当前位置: 首页 > 工具软件 > acwj > 使用案例 >

【acwj】03, Operator Precedence 运算符优先级

卢枫涟
2023-12-01

搬运自https://github.com/DoctorWkt/acwj,一个介绍如何使用C语言编写一个可自举的类C语言编译器的说明。进行了粗略的翻译。

【acwj】03, Operator Precedence 运算符优先级

We saw in the previous part of our compiler writing journey that a parser doesn’t necessarily enforce the semantics of our language. It only enforces the syntax and structural rules of the grammar.

在编译器编写过程的前一部分中,我们看到解析器不一定强制执行我们语言的语义。它只执行语法的语法和结构规则。

We ended up with code that calculates the wrong value of expressions like 2 * 3 + 4 * 5, because the code created an AST that looks like:

我们最终得到的代码计算了错误的表达式值,如2*3+4*5,因为该代码创建了一个如下所示的AST:

     *
    / \
   2   +
      / \
     3   *
        / \
       4   5

而不是

          +
         / \
        /   \
       /     \
      *       *
     / \     / \
    2   3   4   5

To solve this, we have to add code to our parser to perform operator precedence. There are (at least) two ways of doing this:

  • Making the operator precedence explicit in the language’s grammar
  • Influencing the existing parser with an operator precedence table

为了解决这个问题,我们不得不往我们的解析器里增加代码来实现运算符优先级。至少有两种方法能实现:

  • 使运算优先级在语言的语法中显示表达
  • 使用运算符优先级表修正现有解析器

Making the Operator Precedence Explicit 使运算优先级显示表达

Here is our grammar from the last part of the journey:

以下是我们上一个部分的语法:

expression: number
          | expression '*' expression
          | expression '/' expression
          | expression '+' expression
          | expression '-' expression
          ;

number:  T_INTLIT
         ;

Note that there is no differentiation between any of the four maths operators. Let’s tweak the grammar so that there is a difference:

注意,四个数学运算符之间没有区别。让我们调整语法,使其发生改变:

expression: additive_expression
    ;

additive_expression:
      multiplicative_expression
    | additive_expression '+' multiplicative_expression
    | additive_expression '-' multiplicative_expression
    ;

multiplicative_expression:
      number
    | number '*' multiplicative_expression
    | number '/' multiplicative_expression
    ;

number:  T_INTLIT
         ;
S->A
A->B|A+B|A-B
B->C|C*B|C/B
C->0|1|...|9

We now have two types of expressions: additive expressions and multiplicative expressions. Note that the grammar now forces the numbers to be part of multiplicative expressions only. This forces the ‘*’ and ‘/’ operators to bind more tightly to the numbers on either side, thus having higher precedence.
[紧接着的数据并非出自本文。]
/-- Bit `k` of a sequence's integer is in the byte `k/8` places before its end. -/
theorem specNat_testBit (l : List Byte) (k : Nat) :
    (specNat l).testBit k = (l.reverse.getD (k / 8) 0#8).getLsbD (k % 8) := by
  induction l using List.reverseRecOn generalizing k with
  | nil => simp [specNat]
  | append_singleton l b ih =>
    rw [specNat_concat, Nat.testBit_two_pow_mul_add _ b.isLt, List.reverse_concat]
    by_cases hk : k < 8
    · rw [if_pos hk, Nat.div_eq_of_lt hk, Nat.mod_eq_of_lt hk]
      rfl
    · have hdiv : k / 8 = (k - 8) / 8 + 1 := by omega
      have hmod : k % 8 = (k - 8) % 8 := by omega
      rw [if_neg hk, ih, hdiv, hmod]
      rfl

/-- The bits of a 16-byte value's integer. -/
theorem specNat_toList_testBit (x : Octet16) {k : Nat} (h : k < 128) :
    (specNat x.toList).testBit k = octetBit x k := by
  have hk : k / 8 < x.toList.length := by simp; omega
  rw [specNat_testBit, List.getD_reverse _ hk, octetBit]
  simp [show 15 - k / 8 < 16 by omega]

/-- The integer of a 16-byte value has 128 bits. -/
theorem specNat_toList_lt (x : Octet16) : specNat x.toList < 2 ^ 128 := by
  refine Nat.lt_pow_two_of_testBit _ fun k hk => ?_
  have hbeyond : x.toList.reverse.length ≤ k / 8 := by simp; omega
  rw [specNat_testBit, List.getD_eq_default _ _ hbeyond, BitVec.getLsbD_zero]

/-- The top bit of a 16-byte value says whether its integer is at least `2^127`. -/
theorem octetBit_top_iff (x : Octet16) : octetBit x 127 = true ↔ 2 ^ 127 ≤ specNat x.toList := by
  have hlt := specNat_toList_lt x
  rw [← specNat_toList_testBit x (by decide), Nat.testBit_eq_decide_div_mod_eq, decide_eq_true_iff]
  omega

/-- Values with equal bits are equal. -/
theorem octet_ext_of_bit {x y : Octet16} (h : ∀ k, k < 128 → octetBit x k = octetBit y k) : x = y := by
  refine bytes_ext fun i => BitVec.eq_of_getLsbD_eq fun j hj => ?_
  have hbit := h (8 * (15 - i.val) + j) (by omega)
  have hbyte : 15 - (8 * (15 - i.val) + j) / 8 = i.val := by omega
  have hoff : (8 * (15 - i.val) + j) % 8 = j := by omega
  simpa only [octetBit, hbyte, hoff, Fin.getElem_fin] using hbit

/-- What the doubler xors into the last byte: `0x87` when the top bit is shifted out (R150). -/
def reduction (x : Octet16) : Byte := if octetBit x 127 then 0x87#8 else 0#8

theorem reduction_getLsbD (x : Octet16) (k : Nat) :
    (reduction x).getLsbD k = (octetBit x 127 && (0x87#8).getLsbD k) := by
  unfold reduction
  cases octetBit x 127
  · exact BitVec.getLsbD_zero
  · rfl

/-- The reduction by the integer of the value (R150). -/
theorem reduction_toNat (x : Octet16) : (reduction x).toNat = if 2 ^ 127 ≤ specNat x.toList then 0x87 else 0 := by
  simp only [reduction, octetBit_top_iff]
  split <;> rfl

/-- Every byte of a doubled value but the last: the bit shifted in comes from the byte after it (R150). -/
theorem double_getElem_of_lt (x : Octet16) {i : Nat} (h : i < 15) :
    (double x)[i] = x[i] <<< 1 ||| x[i + 1] >>> 7 := by
  simp [double, h]

/-- The last byte of a doubled value (R150). -/
theorem double_getElem_last (x : Octet16) : (double x)[15] = x[15] <<< 1 ^^^ reduction x := by
  have hlast : (double x)[15] = if octetBit x 127 then x[15] <<< 1 ^^^ 0x87#8 else x[15] <<< 1 :=
    tabulate_getElem _ 15 (by decide)
  rw [hlast, reduction]
  split
  · rfl
  · exact BitVec.xor_zero.symm

/-- Bit `k` of a doubled value is bit `k - 1` of the value, flipped by the reduction in the last byte (R150). -/
theorem octetBit_double (x : Octet16) {k : Nat} (h : k < 128) :
    octetBit (double x) k = ((decide (1 ≤ k) && octetBit x (k - 1)) ^^ (reduction x).getLsbD k) := by
  by_cases hlast : k < 8
  · have hbyte : octetBit (double x) k = (double x)[15].getLsbD k := by
      simp only [octetBit, Nat.div_eq_of_lt hlast, Nat.mod_eq_of_lt hlast]
    have hshift : (x[15] <<< 1).getLsbD k = (decide (1 ≤ k) && octetBit x (k - 1)) := by
      have hdiv : (k - 1) / 8 = 0 := by omega
      have hmod : (k - 1) % 8 = k - 1 := by omega
      have hpos : (!decide (k < 1)) = decide (1 ≤ k) := by simp only [← decide_not, Nat.not_lt]
      simp only [BitVec.getLsbD_shiftLeft, octetBit, hdiv, hmod, hlast, hpos, decide_true, Bool.true_and, Nat.sub_zero]
    rw [hbyte, double_getElem_last, BitVec.getLsbD_xor, hshift]
  · have hk : 1 ≤ k := by omega
    have hred : (reduction x).getLsbD k = false := BitVec.getLsbD_of_ge _ _ (by omega)
    rw [hred, octetBit, double_getElem_of_lt x (by omega), octetBit]
    by_cases hcarry : k % 8 = 0
    · have hdiv : 15 - (k - 1) / 8 = 15 - k / 8 + 1 := by omega
      have hmod : (k - 1) % 8 = 7 := by omega
      simp [hcarry, hdiv, hmod, hk]
    · have hdiv : (k - 1) / 8 = k / 8 := by omega
      have hmod : (k - 1) % 8 = k % 8 - 1 := by omega
      have hout : x[15 - k / 8 + 1].getLsbD (7 + k % 8) = false := BitVec.getLsbD_of_ge _ _ (by omega)
      have hin : k % 8 < 8 := by omega
      simp [hcarry, hdiv, hmod, hk, hout, hin, -BitVec.getLsbD_eq_getElem]

/-- Bit 0 of a doubled value is the bit that was shifted out (R150). -/
theorem octetBit_double_zero (x : Octet16) : octetBit (double x) 0 = octetBit x 127 := by
  rw [octetBit_double x (by decide), reduction_getLsbD]
  simp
我们现在有两种类型的表达式:加法表达式和乘法表达式。注意,语法现在强制数字只作为乘法表达式的一部分。这迫使“*”和“/”运算符与两边的数字绑定得更紧密,从而具有更高的优先级。

Any additive expression is actually either a multiplicative expression by itself, or an additive (i.e. multiplicative) expression followed by a ‘+’ or ‘-‘ operator then another multiplicative expression. The additive expression is now at a much lower predencence than the multiplicative expression.

任何加法表达式实际上要么是一个乘法表达式本身,要么是一个加法(即乘法)表达式,后跟一个“+”或“-”运算符,然后是另一个乘法表达式。加法表达式现在比乘法表达式的优先级低得多。
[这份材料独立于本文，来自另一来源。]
-- ==== Sys2Proof/Syntax.lean ====
section
/-! DEFINITION. The commands of the block: one constructor per row of the opcode table, with the operands the row takes
from outside (an address, a value, data read from the host, a measured quantity). -/

namespace Sys2Proof

/-- The access paths of R15. -/
inductive Path where
  | pf0
  | vf (p : Fin 64)
  | hub
  | mgmt
  | debug
  deriving DecidableEq, Repr

/-- The path code of R15. -/
def Path.code : Path → Nat
  | .pf0 => 0
  | .vf p => p.val + 1
  | .hub => 65
  | .mgmt => 66
  | .debug => 67

/-- What a read of host memory returns: the bytes, or how it failed. -/
inductive HostRead where
  | ok (bytes : List Byte)
  | unsupported
  | abort
  | poisoned
  | timeout
  deriving DecidableEq, Repr

/-- The bytes of a read that succeeded. -/
def HostRead.bytes? : HostRead → Option (List Byte)
  | .ok b => some b
  | _ => none

/-- The memory windows of the module a request may name (R221) and the Lighthouse's (R826). -/
inductive Bar where
  | pf0Bar0
  | pf0Bar2
  | vfBar0 (p : Fin 64)
  | vfBar2 (p : Fin 64)
  | lhBar0
  | lhBar2
  deriving DecidableEq, Repr

/-- The four ring configuration registers of a queue page (R227). -/
inductive QueueCfg where
  | sqBase
  | sqCfg
  | rqBase
  | rqCfg
  deriving DecidableEq, Repr

/-- What resets PF0 (R226). -/
inductive Pf0Reset where
  | flr
  | hotReset
  | linkDown
  | d3hot
  deriving DecidableEq, Repr

/-- What the module's PCIe link trains at and configuration software then sets: generation, lanes, Max Payload Size and Max Read Request
Size in bytes (R218; log entry 98). -/
structure PcieLink where
  gen : Nat := 5
  lanes : Nat := 4
  maxPayload : Nat := 128
  maxRead : Nat := 512
  deriving DecidableEq, Repr

/-- What error correction reported while memory was read: the addresses of bursts or words corrected, and of those found
uncorrectable (R409, R503 to R506). -/
structure Ecc where
  corrected : List Nat := []
  bad : List Nat := []
  /-- controllers whose link ECC corrected an error while it was read -/
  link : List (Fin 12) := []
  /-- scratchpads a DMA read found single-bit errors in, with how many, and the words it found uncorrectable there (R409, R410) -/
  spad : List (Fin 8 × Nat) := []
  spadBad : List (Fin 8 × Nat) := []
  deriving DecidableEq, Repr

/-- The configuration registers of a port that R122 protects. -/
inductive ApCfg where
  | cfg
  | frame
  | floodMask
  | ebbMask
  | role
  deriving DecidableEq, Repr

/-- The tidemarks (R149 to R151, R261, R443). -/
inductive Mark where
  | apFlood (n : Fin 8)
  | apEbb (n : Fin 8)
  | dma (n : Fin 64)
  | pool
  | evq
  | iring (n : Fin 8)
  deriving DecidableEq, Repr

/-- The clock domains the monitor watches (R173, R176). -/
inductive ClockDomain where
  | core (n : Fin 4)
  | hub
  | state
  | mem
  | pcie
  | link (n : Fin 6)
  | aud (n : Fin 4)
  | time
  deriving DecidableEq, Repr

/-- A region creation that waits on a core (R407): the hot set of an entry, or the WORKING region of a partition. -/
inductive RegionWait where
  | hot (entry : Nat)
  | working (part : Nat)
  deriving DecidableEq, Repr

/-- What waits for zeroing (R437): a region on a core, a join, the frames or buffers of a partition. -/
inductive ZeroWait where
  | region (core : Fin 8) (w : RegionWait)
  | join (desc : Fin 4096)
  | part (p : Fin 64)
  deriving DecidableEq, Repr

/-- What has been zeroed: scratchpad units of a core, or pool granules. -/
inductive Zeroed where
  | units (core : Fin 8) (us : List Nat)
  | granules (gs : List Nat)
  deriving DecidableEq, Repr

/-- What a scrubber passes over (R409, R441, R507). -/
inductive ScrubArea where
  | spad (core : Fin 8)
  | pool
  | dram
  deriving DecidableEq, Repr

/-- Background work that reports lag: a scrub pass beyond its period, telemetry samples missed, flash blocks whose wear work is pending
(R262, R436, R507). -/
inductive LagArea where
  | scrub (area : ScrubArea)
  | telemetry
  | flashWear
  deriving DecidableEq, Repr

/-- What the checks of an engine's own stores and of its core's scratchpad reported while a record's operation ran (R300,
R301, R345, R391, R409, R410): single-bit errors corrected in the first and the second store its ECC register counts, the
cause code of an uncorrectable or parity error that faults, the row from which the ACTIVE tile is found in error with the
weights in error as (k, n), words corrected in the scratchpad, and offsets of words found uncorrectable there. -/
structure Upset where
  regCorr : Nat := 0
  storeCorr : Nat := 0
  fatal : Option Nat := none
  tile : Option (Nat × List (Nat × Nat)) := none
  spCorr : Nat := 0
  spBad : List Nat := []
  deriving DecidableEq, Repr
/-- What the swap engine moves: a section of a cohort's members, or a stream's whole allocation (R418, R422). -/
inductive SwapItem where
  | planned (cohort : Nat) (sect : Fin 32)
  | whole (desc : Fin 4096)
  deriving DecidableEq, Repr

/-- What the checkpoint engine reads: a section of a cohort's members, or a whole part (R428, R434). -/
inductive CkptItem where
  | planned (cohort : Nat) (sect : Fin 32)
  | part (desc : Fin 4096) (ebb : Bool)
  deriving DecidableEq, Repr

/-- What the header of a message received says, with the link it came by and the links it has taken (R597, R607). -/
structure MsgHead where
  src : Fin 16
  id : BitVec 32
  hops : Fin 8
  link : Fin 6
  /-- the partition on whose behalf it is sent, none for MODULE -/
  part : Option (Fin 64)
  deriving DecidableEq, Repr

/-- A flit received, as far as the link layer reads it (R597): whether its CRC is right, symbols corrected and codewords uncorrectable
in the codewords that carry it, and its fields. -/
structure Flit where
  crcOk : Bool
  corrected : Nat
  uncorrectable : Nat
  data : Bool
  seq : Fin 4096
  ack : Fin 4096
  credit : Fin 1024
  cvl : Fin 4
  cclass : Fin 8
  deriving DecidableEq, Repr

/-- The HELLO body (R618). -/
structure Hello where
  bay : Nat
  stage : Nat
  scope : Nat
  time : Nat
  uid : Nat
  epoch : Nat
  fw : List Byte
  link : Nat
  deriving DecidableEq, Repr

/-- What LINK_STATE says of one link: far bay, state code and lanes (R608). -/
structure LinkInfo where
  far : Nat
  state : Nat
  width : Nat
  deriving DecidableEq, Repr


/-- A burn of OTP that a loss of 54 V cut short, as the next start finds it (R682, R683, R715): a state bit with some of its three
copies burned, a counter reserve or a floor record without VALID, or a generation of the owner root key or the signing-key digest, either
without VALID, or with it and the previous generation not destroyed. `owner` is false for what belongs to the maker. -/
inductive TornBurn where
  | state (target : Fin 6) (copies : Fin 4)
  | reserve (owner : Bool)
  | floor (owner : Bool)
  | rootKey (valid : Bool) (content : List Byte)
  | signDigest (valid : Bool) (content : List Byte)
  deriving DecidableEq, Repr

/-- What the hardware does while the stages of a start run (R652): OTP integrity and the generator's health test hold, the hub
die is above the start limit or THERMTRIP_N is asserted, flash offsets that read uncorrectable, DRAM trains, the link transmitters
lock and pass their loopback, and the stage that does not end, if one does not; and, where 54 V has just come back, the burn that its
loss cut short, if one was under way. -/
structure StartEnv where
  torn : Option TornBurn
  otpGood : Bool
  hot : Bool
  badFlash : List Nat
  dram : Bool
  links : Bool
  stall : Option (Fin 8)
  deriving DecidableEq, Repr

/-- The faults the hardware itself detects, with the cause code of the unit's FAULT register (R782). -/
inductive HwFault where
  | me (core : Fin 8) (cause : Byte)
  | ve (core : Fin 8) (cause : Byte)
  | ru (core : Fin 8) (cause : Byte)
  | sp (core : Fin 8) (cause : Byte)
  | pool (cause : Byte)
  | dma (cause : Byte)
  | fabric (cause : Byte)
  | security (cause : Byte)
  /-- SLOT_PARITY of the memory controllers, which MC_FAULT lists -/
  | memorySlots
  | hubParity
  deriving DecidableEq, Repr

/-- How the built-in test of FAILSTOP_RELEASE ends (R789, R814). -/
inductive ReleaseTest where
  | pass
  | unitFails (unit : Byte)
  | newFault
  deriving DecidableEq, Repr

/-- What provisioning writes through SEC_OTP_PROG (R687). -/
inductive OtpItem where
  | uid (v : BitVec 64)
  | makerKey (bytes : List Byte)
  | makerDigest (bytes : List Byte)
  | burnMaker
  deriving DecidableEq, Repr

/-- What a module's STATUS_GET answers (R723). -/
structure BayStatus where
  boot : Word
  neap : Word
  fab : Word
  alert : Word
  last : Word
  sessions : Word
  time : Word
  epoch : BitVec 64
  power : BitVec 16
  image : Byte
  deriving DecidableEq, Repr

/-- What a module's HASH_GET answers for one slot (R723). -/
structure SlotHash where
  valid : Bool
  version : BitVec 64
  digest : List Byte
  deriving DecidableEq, Repr

/-- A slot of a bay with what its HASH_GET answers. -/
structure BayHash where
  bay : Fin 16
  slot : Fin 2
  hash : SlotHash
  deriving DecidableEq, Repr

/-- A bay with what its STATUS_GET answers. -/
structure BayReport where
  bay : Fin 16
  status : BayStatus
  deriving DecidableEq, Repr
Doing The Above in the Recursive Descent Parser 在递归下降解析器中执行上述操作

How do we take the above version of our grammar and implement it into our recursive descent parser? I’ve done this in the file expr2.c and I’ll cover the code below.

我们如何将上述版本的语法实现到递归下降解析器中?我已经在expr2.c文件中完成了这项工作,我将介绍下面的代码。

The answer is to have a multiplicative_expr() function to deal with the ‘*’ and ‘/’ operators, and an additive_expr() function to deal with the lower precedence ‘+’ and ‘-‘ operators.

答案是使用multiplicative_expr() 来处理“*”和“/”运算符,使用additive_expr() 来处理优先级较低的“+”和“-”运算符。

Both functions are going to read in something and an operator. Then, while there are following operators at the same precedence, each function will parse some more of the input and combine the left and right halves with the first operator.

这两个函数都将读入一些内容和一个运算符。然后,虽然后面跟着具有相同优先级的运算符,但每个函数将解析更多的输入,并将左半部和右半部与第一个运算符组合。

However, additive_expr() will have to defer to the higher-precedence multiplicative_expr() function. Here is how this is done.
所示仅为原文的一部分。